## Records for this task
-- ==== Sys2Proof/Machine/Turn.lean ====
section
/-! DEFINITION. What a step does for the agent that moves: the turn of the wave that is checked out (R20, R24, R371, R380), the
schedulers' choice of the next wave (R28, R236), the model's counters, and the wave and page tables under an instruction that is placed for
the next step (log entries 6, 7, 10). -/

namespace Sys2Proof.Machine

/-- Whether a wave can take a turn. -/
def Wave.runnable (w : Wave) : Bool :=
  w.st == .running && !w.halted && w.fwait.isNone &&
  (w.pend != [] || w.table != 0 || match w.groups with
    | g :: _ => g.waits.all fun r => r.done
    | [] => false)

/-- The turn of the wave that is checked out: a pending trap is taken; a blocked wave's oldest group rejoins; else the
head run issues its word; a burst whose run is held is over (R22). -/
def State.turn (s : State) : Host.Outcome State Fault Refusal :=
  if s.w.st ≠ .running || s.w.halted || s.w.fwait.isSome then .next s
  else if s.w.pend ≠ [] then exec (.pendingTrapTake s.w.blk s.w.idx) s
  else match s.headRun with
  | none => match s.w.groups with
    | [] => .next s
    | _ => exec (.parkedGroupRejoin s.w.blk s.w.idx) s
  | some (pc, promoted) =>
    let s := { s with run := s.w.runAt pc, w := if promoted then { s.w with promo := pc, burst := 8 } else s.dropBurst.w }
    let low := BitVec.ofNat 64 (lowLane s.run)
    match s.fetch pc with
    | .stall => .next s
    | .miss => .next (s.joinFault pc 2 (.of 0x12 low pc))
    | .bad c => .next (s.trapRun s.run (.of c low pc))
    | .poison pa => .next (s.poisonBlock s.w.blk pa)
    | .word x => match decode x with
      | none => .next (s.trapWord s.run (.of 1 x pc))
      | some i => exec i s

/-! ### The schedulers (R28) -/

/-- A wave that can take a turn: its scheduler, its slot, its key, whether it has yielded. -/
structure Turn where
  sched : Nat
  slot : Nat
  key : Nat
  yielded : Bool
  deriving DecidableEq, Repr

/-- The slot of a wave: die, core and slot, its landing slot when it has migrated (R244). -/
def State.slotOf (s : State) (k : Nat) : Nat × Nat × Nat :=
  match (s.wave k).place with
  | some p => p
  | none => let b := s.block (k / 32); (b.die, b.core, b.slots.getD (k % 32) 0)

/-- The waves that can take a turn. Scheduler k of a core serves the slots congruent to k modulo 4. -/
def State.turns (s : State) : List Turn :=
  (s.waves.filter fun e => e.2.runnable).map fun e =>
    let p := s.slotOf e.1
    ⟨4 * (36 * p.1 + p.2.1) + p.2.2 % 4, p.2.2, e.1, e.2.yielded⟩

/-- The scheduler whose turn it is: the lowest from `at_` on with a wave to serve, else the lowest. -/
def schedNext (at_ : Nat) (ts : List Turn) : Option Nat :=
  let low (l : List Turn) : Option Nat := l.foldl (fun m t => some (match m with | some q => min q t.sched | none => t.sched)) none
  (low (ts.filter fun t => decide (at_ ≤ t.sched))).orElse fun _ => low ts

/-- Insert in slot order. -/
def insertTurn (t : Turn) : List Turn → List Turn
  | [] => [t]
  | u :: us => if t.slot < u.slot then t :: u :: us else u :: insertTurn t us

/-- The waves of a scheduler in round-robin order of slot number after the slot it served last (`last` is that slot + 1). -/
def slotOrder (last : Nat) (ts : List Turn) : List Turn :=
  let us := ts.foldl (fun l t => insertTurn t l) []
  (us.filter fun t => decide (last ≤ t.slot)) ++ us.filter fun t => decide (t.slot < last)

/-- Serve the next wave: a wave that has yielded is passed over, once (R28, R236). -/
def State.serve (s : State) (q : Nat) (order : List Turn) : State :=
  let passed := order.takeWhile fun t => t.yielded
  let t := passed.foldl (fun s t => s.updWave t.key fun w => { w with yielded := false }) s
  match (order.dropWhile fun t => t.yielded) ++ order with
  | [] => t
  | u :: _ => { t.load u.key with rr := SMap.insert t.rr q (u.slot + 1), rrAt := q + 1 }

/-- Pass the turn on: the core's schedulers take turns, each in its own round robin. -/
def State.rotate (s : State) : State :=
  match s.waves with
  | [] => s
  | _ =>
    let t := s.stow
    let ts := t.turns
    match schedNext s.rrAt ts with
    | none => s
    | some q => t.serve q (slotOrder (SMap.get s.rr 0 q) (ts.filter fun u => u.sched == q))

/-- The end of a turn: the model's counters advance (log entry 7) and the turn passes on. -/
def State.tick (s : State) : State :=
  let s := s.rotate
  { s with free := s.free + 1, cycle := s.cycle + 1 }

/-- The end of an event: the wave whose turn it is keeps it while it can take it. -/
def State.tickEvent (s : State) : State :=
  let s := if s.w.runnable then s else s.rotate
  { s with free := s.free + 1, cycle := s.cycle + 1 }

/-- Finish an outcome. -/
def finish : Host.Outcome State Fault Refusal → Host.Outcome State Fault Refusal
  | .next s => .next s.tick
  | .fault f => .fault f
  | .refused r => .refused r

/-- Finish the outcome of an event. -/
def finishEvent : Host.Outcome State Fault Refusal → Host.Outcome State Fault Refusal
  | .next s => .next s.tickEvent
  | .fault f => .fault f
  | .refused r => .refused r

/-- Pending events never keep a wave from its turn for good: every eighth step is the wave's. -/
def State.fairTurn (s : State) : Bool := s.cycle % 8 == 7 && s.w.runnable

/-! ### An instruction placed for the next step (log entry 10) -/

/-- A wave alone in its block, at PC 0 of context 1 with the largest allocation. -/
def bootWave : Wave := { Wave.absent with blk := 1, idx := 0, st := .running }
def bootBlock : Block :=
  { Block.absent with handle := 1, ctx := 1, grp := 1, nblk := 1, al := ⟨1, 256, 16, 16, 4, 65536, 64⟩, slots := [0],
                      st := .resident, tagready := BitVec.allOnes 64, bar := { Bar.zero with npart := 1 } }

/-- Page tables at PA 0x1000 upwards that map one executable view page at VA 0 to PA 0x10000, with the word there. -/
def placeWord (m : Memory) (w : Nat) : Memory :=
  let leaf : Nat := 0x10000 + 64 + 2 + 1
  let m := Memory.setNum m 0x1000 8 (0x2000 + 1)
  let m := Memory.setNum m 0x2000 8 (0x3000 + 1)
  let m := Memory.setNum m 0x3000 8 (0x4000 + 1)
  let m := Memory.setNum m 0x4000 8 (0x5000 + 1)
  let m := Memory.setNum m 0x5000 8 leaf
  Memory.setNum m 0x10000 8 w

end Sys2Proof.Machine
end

## Task objective
Repeat all the entries exactly as given.

## Exercise solution
-- ==== Sys2Proof/Machine/Turn.lean ====
section
/-! DEFINITION. What a step does for the agent that moves: the turn of the wave that is checked out (R20, R24, R371, R380), the
schedulers' choice of the next wave (R28, R236), the model's counters, and the wave and page tables under an instruction that is placed for
the next step (log entries 6, 7, 10). -/

namespace Sys2Proof.Machine

/-- Whether a wave can take a turn. -/
def Wave.runnable (w : Wave) : Bool :=
  w.st == .running && !w.halted && w.fwait.isNone &&
  (w.pend != [] || w.table != 0 || match w.groups with
    | g :: _ => g.waits.all fun r => r.done
    | [] => false)

/-- The turn of the wave that is checked out: a pending trap is taken; a blocked wave's oldest group rejoins; else the
head run issues its word; a burst whose run is held is over (R22). -/
def State.turn (s : State) : Host.Outcome State Fault Refusal :=
  if s.w.st ≠ .running || s.w.halted || s.w.fwait.isSome then .next s
  else if s.w.pend ≠ [] then exec (.pendingTrapTake s.w.blk s.w.idx) s
  else match s.headRun with
  | none => match s.w.groups with
    | [] => .next s
    | _ => exec (.parkedGroupRejoin s.w.blk s.w.idx) s
  | some (pc, promoted) =>
    let s := { s with run := s.w.runAt pc, w := if promoted then { s.w with promo := pc, burst := 8 } else s.dropBurst.w }
    let low := BitVec.ofNat 64 (lowLane s.run)
    match s.fetch pc with
    | .stall => .next s
    | .miss => .next (s.joinFault pc 2 (.of 0x12 low pc))
    | .bad c => .next (s.trapRun s.run (.of c low pc))
    | .poison pa => .next (s.poisonBlock s.w.blk pa)
    | .word x => match decode x with
      | none => .next (s.trapWord s.run (.of 1 x pc))
      | some i => exec i s

/-! ### The schedulers (R28) -/

/-- A wave that can take a turn: its scheduler, its slot, its key, whether it has yielded. -/
structure Turn where
  sched : Nat
  slot : Nat
  key : Nat
  yielded : Bool
  deriving DecidableEq, Repr

/-- The slot of a wave: die, core and slot, its landing slot when it has migrated (R244). -/
def State.slotOf (s : State) (k : Nat) : Nat × Nat × Nat :=
  match (s.wave k).place with
  | some p => p
  | none => let b := s.block (k / 32); (b.die, b.core, b.slots.getD (k % 32) 0)

/-- The waves that can take a turn. Scheduler k of a core serves the slots congruent to k modulo 4. -/
def State.turns (s : State) : List Turn :=
  (s.waves.filter fun e => e.2.runnable).map fun e =>
    let p := s.slotOf e.1
    ⟨4 * (36 * p.1 + p.2.1) + p.2.2 % 4, p.2.2, e.1, e.2.yielded⟩

/-- The scheduler whose turn it is: the lowest from `at_` on with a wave to serve, else the lowest. -/
def schedNext (at_ : Nat) (ts : List Turn) : Option Nat :=
  let low (l : List Turn) : Option Nat := l.foldl (fun m t => some (match m with | some q => min q t.sched | none => t.sched)) none
  (low (ts.filter fun t => decide (at_ ≤ t.sched))).orElse fun _ => low ts

/-- Insert in slot order. -/
def insertTurn (t : Turn) : List Turn → List Turn
  | [] => [t]
  | u :: us => if t.slot < u.slot then t :: u :: us else u :: insertTurn t us

/-- The waves of a scheduler in round-robin order of slot number after the slot it served last (`last` is that slot + 1). -/
def slotOrder (last : Nat) (ts : List Turn) : List Turn :=
  let us := ts.foldl (fun l t => insertTurn t l) []
  (us.filter fun t => decide (last ≤ t.slot)) ++ us.filter fun t => decide (t.slot < last)

/-- Serve the next wave: a wave that has yielded is passed over, once (R28, R236). -/
def State.serve (s : State) (q : Nat) (order : List Turn) : State :=
  let passed := order.takeWhile fun t => t.yielded
  let t := passed.foldl (fun s t => s.updWave t.key fun w => { w with yielded := false }) s
  match (order.dropWhile fun t => t.yielded) ++ order with
  | [] => t
  | u :: _ => { t.load u.key with rr := SMap.insert t.rr q (u.slot + 1), rrAt := q + 1 }

/-- Pass the turn on: the core's schedulers take turns, each in its own round robin. -/
def State.rotate (s : State) : State :=
  match s.waves with
  | [] => s
  | _ =>
    let t := s.stow
    let ts := t.turns
    match schedNext s.rrAt ts with
    | none => s
    | some q => t.serve q (slotOrder (SMap.get s.rr 0 q) (ts.filter fun u => u.sched == q))

/-- The end of a turn: the model's counters advance (log entry 7) and the turn passes on. -/
def State.tick (s : State) : State :=
  let s := s.rotate
  { s with free := s.free + 1, cycle := s.cycle + 1 }

/-- The end of an event: the wave whose turn it is keeps it while it can take it. -/
def State.tickEvent (s : State) : State :=
  let s := if s.w.runnable then s else s.rotate
  { s with free := s.free + 1, cycle := s.cycle + 1 }

/-- Finish an outcome. -/
def finish : Host.Outcome State Fault Refusal → Host.Outcome State Fault Refusal
  | .next s => .next s.tick
  | .fault f => .fault f
  | .refused r => .refused r

/-- Finish the outcome of an event. -/
def finishEvent : Host.Outcome State Fault Refusal → Host.Outcome State Fault Refusal
  | .next s => .next s.tickEvent
  | .fault f => .fault f
  | .refused r => .refused r

/-- Pending events never keep a wave from its turn for good: every eighth step is the wave's. -/
def State.fairTurn (s : State) : Bool := s.cycle % 8 == 7 && s.w.runnable

/-! ### An instruction placed for the next step (log entry 10) -/

/-- A wave alone in its block, at PC 0 of context 1 with the largest allocation. -/
def bootWave : Wave := { Wave.absent with blk := 1, idx := 0, st := .running }
def bootBlock : Block :=
  { Block.absent with handle := 1, ctx := 1, grp := 1, nblk := 1, al := ⟨1, 256, 16, 16, 4, 65536, 64⟩, slots := [0],
                      st := .resident, tagready := BitVec.allOnes 64, bar := { Bar.zero with npart := 1 } }

/-- Page tables at PA 0x1000 upwards that map one executable view page at VA 0 to PA 0x10000, with the word there. -/
def placeWord (m : Memory) (w : Nat) : Memory :=
  let leaf : Nat := 0x10000 + 64 + 2 + 1
  let m := Memory.setNum m 0x1000 8 (0x2000 + 1)
  let m := Memory.setNum m 0x2000 8 (0x3000 + 1)
  let m := Memory.setNum m 0x3000 8 (0x4000 + 1)
  let m := Memory.setNum m 0x4000 8 (0x5000 + 1)
  let m := Memory.setNum m 0x5000 8 leaf
  Memory.setNum m 0x10000 8 w

end Sys2Proof.Machine
end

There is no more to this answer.